def digestSpec : OpSpec :=
  { opcode := 0x0604, suites := isDigest, param := fxParam, units := laneUnits
    uses := fun _ => { inLen := true, inRef := true, out := true }
    late := fun _ o _ => xofCapFails o.desc
    outLen := fun _ o _ => digestLen o.desc
    slot := fun _ o _ => slotFx (classOf o.desc)
    run := fun s o i => { st := s, out := digestOf o.desc (inBytes s o i) } }

def digestCompareSpec : OpSpec :=
  { opcode := 0x0605, suites := (· == 0x0D01), param := fxParam, units := laneUnits
    uses := fun d => { inLen := true, inRef := true, expLen := maskLen d.param }
    late := fun _ _ _ => []
    slot := fun _ o _ => slotFx (classOf o.desc)
    run := fun s o i =>
      { st := s, verdict := equalVerdict (digestOf o.desc (inBytes s o i) == expBytes s o i (maskLen o.desc.param)) } }

/-! #### MACs and AES-256-GCM (R225-R227) -/

def fxNeed (suite usage : Nat) : KeyNeed := { suite := (· == suite), dest := some destFx, usage := some usage }

def isMac (x : Nat) : Bool := x == 0x0E01 || x == 0x0E02

/-- HMAC takes a hash, KMAC256 none (R226). -/
def macParam (suite p : Nat) : Bool := if suite = 0x0E01 then hashAny (pHash p) && pOpt p == 0 && pMask p == 0 else p == 0

def macLen (d : Desc) : Nat := if d.suite = 0x0E01 then hashLen (pHash d.param) else 64

def macOf (s : State) (o : Op) (i : OpInput) : Bytes :=
  let k := keyPriv s o o.desc.keyA
  if o.desc.suite = 0x0E01 then algBytes .hmac (macLen o.desc) [pHash o.desc.param] [k, inBytes s o i]
  else algBytes .kmac 64 [] [k, inBytes s o i, auxBytes s o i]

def macLate (s : State) (o : Op) : List Status :=
  keyFieldFails s o (fxNeed o.desc.suite usageMac) o.desc.keyA ++ when_ (255 < o.desc.auxLen) .badLength

def macSpec : OpSpec :=
  { opcode := 0x0621, suites := isMac, param := macParam, units := laneUnits
    uses := fun d => { keyA := .required, inLen := true, inRef := true, aux := d.suite == 0x0E02, out := true }
    late := fun s o _ => macLate s o
    outLen := fun _ o _ => macLen o.desc
    slot := fun _ o _ => slotFx (classOf o.desc)
    random := fun _ _ => true
    run := fun s o i => { st := s, out := macOf s o i } }

def macCompareSpec : OpSpec :=
  { opcode := 0x0622, suites := isMac, param := macParam, units := laneUnits
    uses := fun d => { keyA := .required, inLen := true, inRef := true, aux := d.suite == 0x0E02, expLen := macLen d }
    late := fun s o _ => macLate s o
    slot := fun _ o _ => slotFx (classOf o.desc)
    random := fun _ _ => true
    run := fun s o i => { st := s, verdict := equalVerdict (macOf s o i == expBytes s o i (macLen o.desc)) } }

def gcmUses : Desc → Uses := fun _ => { keyA := .required, inLen := true, inRef := true, aux := true, out := true }
def gcmAuxFails (d : Desc) : List Status := when_ (!rangeIn 12 65536 d.auxLen) .badLength

def gcmEncryptSpec : OpSpec :=
  { opcode := 0x0611, suites := (· == 0x0E03), param := fun _ p => p == 0, units := gcmUnits, uses := gcmUses
    late := fun s o _ =>
      keyFieldFails s o (fxNeed 0x0E03 usageEncrypt) o.desc.keyA ++ gcmAuxFails o.desc ++ when_ (65520 < o.desc.inLen) .badLength
    outLen := fun _ o _ => o.desc.inLen + 16
    slot := fun _ o _ => slotGcm (classOf o.desc)
    random := fun _ _ => true
    run := fun s o i =>
      let k := keyPriv s o o.desc.keyA
      let a := auxBytes s o i
      let m := inBytes s o i
      { st := s
        out := algBytes .gcmCipher m.length [] [k, a.take 12, a.drop 12, m] ++ algBytes .gcmTag 16 [] [k, a.take 12, a.drop 12, m] } }

/-- GCM_DECRYPT uses an output only where its plaintext is not empty (R46, R225). -/
def gcmDecryptSpec : OpSpec :=
  { opcode := 0x0612, suites := (· == 0x0E03), param := fun _ p => p == 0, units := gcmUnits, uses := gcmUses
    late := fun s o _ =>
      keyFieldFails s o (fxNeed 0x0E03 usageDecrypt) o.desc.keyA ++ gcmAuxFails o.desc ++ when_ (!rangeIn 16 65536 o.desc.inLen) .badLength
    outLen := fun _ o _ => o.desc.inLen - 16
    slot := fun _ o _ => slotGcm (classOf o.desc)
    random := fun _ _ => true
    run := fun s o i =>
      let k := keyPriv s o o.desc.keyA
      let a := auxBytes s o i
      let m := inBytes s o i
      let c := m.take (m.length - 16)
      let p := algBytes .gcmPlain c.length [] [k, a.take 12, a.drop 12, c]
      -- The tag is that of the plaintext's encryption: it is compared over its full length.
      if m.drop (m.length - 16) == algBytes .gcmTag 16 [] [k, a.take 12, a.drop 12, p] then { st := s, out := p, verdict := .equal }
      else { st := s, verdict := .notEqual } }

/-! #### Yielding a lane (R221, R222) -/

/-- The opcodes whose operation can save its state: in its stream's own entry, or in a yield entry. -/
def ownEntry (opcode : Nat) : Bool := opcode == 0x0602 || opcode == 0x0603
def yieldEntry (opcode : Nat) : Bool := [0x0604, 0x0605, 0x0621, 0x0622].contains opcode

-*-*-

When a line in the material includes the word "List", copy it out.

def macLate (s : State) (o : Op) : List Status :=
def gcmAuxFails (d : Desc) : List Status := when_ (!rangeIn 12 65536 d.auxLen) .badLength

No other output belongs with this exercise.